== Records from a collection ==
-- ==== Sys2Proof/Tests/Slice0.lean ====
section
/-! SUPPORT. Tests: ill-formed terms, words written out from the formats of 30_encoding.md, one-step vectors of
95_test_vectors.md, and for every statement with hypotheses a state and operands that meet them. -/

namespace Sys2Proof.Tests

open Sys2Proof Sys2Proof.Machine

/-! WellFormed (30_encoding.md R84, R85): an operand past its field is refused. -/

theorem test_wellFormed_split_chunk : (Instr.tblSplit 65536).wellFormed = false := by decide
theorem test_wellFormed_comb_sz : (Instr.tblGenComb 0#3 4).wellFormed = false := by decide
theorem test_wellFormed_linear_sz : (Instr.tblGenLinear 4#3 4).wellFormed = false := by decide
theorem test_wellFormed_attrSq_sz : (Instr.tblGenAttrSq 0#3 4).wellFormed = false := by decide

/-! Decoding: every row's word, written out from 30_encoding.md R81 to R86 and 95_test_vectors.md section 2. -/

theorem test_decode_formatN :
    decode 0b00000000000000000000000000000000#32 = .ok .nop ∧
    decode 0b00000000000000000000000000000011#32 = .ok .ckRun ∧
    decode 0b00000000000000000000000000000100#32 = .ok .ckSolve ∧
    decode 0b00000000000000000000000000000101#32 = .ok .ckSolveAcc ∧
    decode 0b00000000000000000000000000000110#32 = .ok .ckCheck ∧
    decode 0b00000000000000000000000000010000#32 = .ok .blkSer ∧
    decode 0b00000000000000000000000000100000#32 = .ok .tblClear ∧
    decode 0b00000000000000000000000000100001#32 = .ok .tblAppend ∧
    decode 0b00000000000000000000000000100100#32 = .ok .tblSer ∧
    decode 0b00000000000000000000000000100101#32 = .ok .tblCheck ∧
    decode 0b00000000000000000000000000100110#32 = .ok .tblRead ∧
    decode 0b00000000000000000000000011111111#32 = .ok .sreset := ⟨rfl, rfl, rfl, rfl, rfl, rfl, rfl, rfl, rfl, rfl, rfl, rfl⟩

/-- SEEDL in bits 15:8 and SEEDH in bits 23:16 (R83; 95_test_vectors.md 2.2: CK_SEED 12, 34). -/
theorem test_decode_formatS : decode 0b00000000001101000001001000000001#32 = .ok (.ckSeed 0x12#8 0x34#8) := rfl

/-- IMM8 in bits 15:8 (R82; 95_test_vectors.md 2.2: CK_BYTE FE). -/
theorem test_decode_formatB : decode 0b00000000000000001111111000000010#32 = .ok (.ckByte 0xFE#8) := rfl

/-- CHUNK in bits 23:8 (R84; 95_test_vectors.md 2.7: CHUNK 6144 and CHUNK 1). -/
theorem test_decode_formatK :
    decode 0b00000000000110000000000000100010#32 = .ok (.tblSplit 6144) ∧
    decode 0b00000000000000000000000100100010#32 = .ok (.tblSplit 1) := ⟨rfl, rfl⟩

/-- FAM in bits 9:8, VAR in bits 12:10, SZ in bits 14:13 (R85; 95_test_vectors.md 2.8: SQUARE 8, ATTRSQ 8, COMB with
VAR = 6). -/
theorem test_decode_formatG :
    decode 0b00000000000000000111000100100011#32 = .ok (.tblGenLinear 0b100#3 3) ∧
    decode 0b00000000000000000110001000100011#32 = .ok (.tblGenAttrSq 0b000#3 3) ∧
    decode 0b00000000000000000001100000100011#32 = .ok (.tblGenComb 0b110#3 0) := ⟨rfl, rfl, rfl⟩

/-- Rejection by name (R87; the words of 95_test_vectors.md 2.8 and 2.9). -/
theorem test_decode_rejects :
    decode 0x00000007#32 = .error .opcode ∧ decode 0x00000323#32 = .error .family ∧
    decode 0x00008023#32 = .error .fixedBits ∧ decode 0x01000003#32 = .error .fixedBits := ⟨rfl, rfl, rfl, rfl⟩
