-- ==== Sys2Proof/Syntax.lean ====
section
/-! DEFINITION. The commands of the block: one inductive, one constructor per row of the command table. -/

namespace Sys2Proof


/-- The four access paths of R87: the host port, the two CAN FD controllers and the Swarm link. -/
inductive Path where
  | host | can0 | can1 | swarm
  deriving DecidableEq, Repr

/-- How a register access arrives: its path, whether it addresses the Keeper view (R79),
and on the Swarm path the node that asks (R454). -/
structure Access where
  path : Path
  keeper : Bool
  node : BitVec 16
  deriving DecidableEq, Repr

/-- The clock islands that a clock monitor of R27 watches. -/
inductive ClockIsland where
  | phase (p : Fin 16) | port (n : Fin 48) | forager (c : Fin 4) | combPll (c : Fin 4)
  | housekeeping | hive | swarmPort (east : Bool) | pdPhy (c : Fin 4)
  deriving DecidableEq, Repr

/-- A plan entry's timing words as the Forager hands them to a phase island (R123). -/
structure Timing where
  tAH : Nat
  tAL : Nat
  tBH : Nat
  tBL : Nat
  ordA : Bool
  ordB : Bool
  index : BitVec 8
  deriving DecidableEq, Repr

/-- A tagged value: the value, its residue tag and its clip flag (R349). -/
structure Tagged where
  val : Int
  tag : BitVec 16
  clip : Bool
  deriving DecidableEq, Repr

/-- What a comparison of a Forager judges: the INDEX of the entry, and `more`: the next command is a further comparison of the
same set on the same Forager edge (R152, R171). -/
structure Compared where
  idx : BitVec 8
  more : Bool
  deriving DecidableEq, Repr

/-- A Swarm frame as a port receives it (R439): the receiving port, the fields of its header, its payload and
the CRC that it ends with. `full` says that the transmit queue which its forwarded copy joins is full (R441). -/
structure SwFrame where
  west : Bool
  keeper : Bool
  bcast : Bool
  dst : BitVec 16
  src : BitVec 16
  ttl : BitVec 8
  seq : BitVec 8
  payload : List (BitVec 8)
  crc : BitVec 32
  full : Bool
  deriving DecidableEq, Repr
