-- ==== Sys2Proof/Decode.lean ====
section
/-! DEFINITION. Commands as words: no row of the command table gives bits, so no word spells a command. -/

namespace Sys2Proof

/-- The command that a word of the table spells: the table gives no row any bits, so every word is rejected. -/
def decodeTableWord (_nbits _w : Nat) : Option Instr := none

end Sys2Proof
end

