-- ==== Sys2Proof/Word.lean ====
section
/-! DEFINITION. Plain arithmetic on the fields of registers (R4, R5): numbers in place of words. -/

namespace Sys2Proof

/-- The bits of `v` that `m` names, cleared. -/
def andNot (v m : Nat) : Nat := v ^^^ (v &&& m)

/-- The `len` bits of `v` from bit `lo` upwards (R4). -/
def slice (v lo len : Nat) : Nat := (v >>> lo) % 2 ^ len

/-- A field of `len` bits read as two's complement (R5). -/
def toSigned (len v : Nat) : Int :=
  if v < 2 ^ (len - 1) then (v : Int) else (v : Int) - 2 ^ len

/-- A number written to a field of `len` bits as two's complement (R5). -/
def ofSigned (len : Nat) (z : Int) : Nat := (z % 2 ^ len).toNat

/-- A number held within bounds. -/
def clampInt (lo hi z : Int) : Int := max lo (min hi z)

/-- The bit of a Boolean. -/
def bitOf (b : Bool) : Nat := if b then 1 else 0

/-- The indexes below `n` whose bit of `m` is set, in rising order. -/
def bitsOf (n m : Nat) : List Nat := (List.range n).filter (fun i => m.testBit i)

/-- How many of the low `n` bits of `m` are set. -/
def popCount (n m : Nat) : Nat := (bitsOf n m).length

/-- The integer square root by its bits, from bit `b - 1` downwards. -/
def isqrtFrom (n r : Nat) : Nat → Nat
  | 0 => r
  | b + 1 => isqrtFrom n (if (r + 2 ^ b) * (r + 2 ^ b) ≤ n then r + 2 ^ b else r) b

/-- The integer square root, rounded down, of a number below 2^256. -/
def isqrt (n : Nat) : Nat := isqrtFrom n 0 128

end Sys2Proof
end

== What is required ==
Looking at the records, state how many lines contain "bitsOf" and write nothing besides that number.

== Exercise result ==
2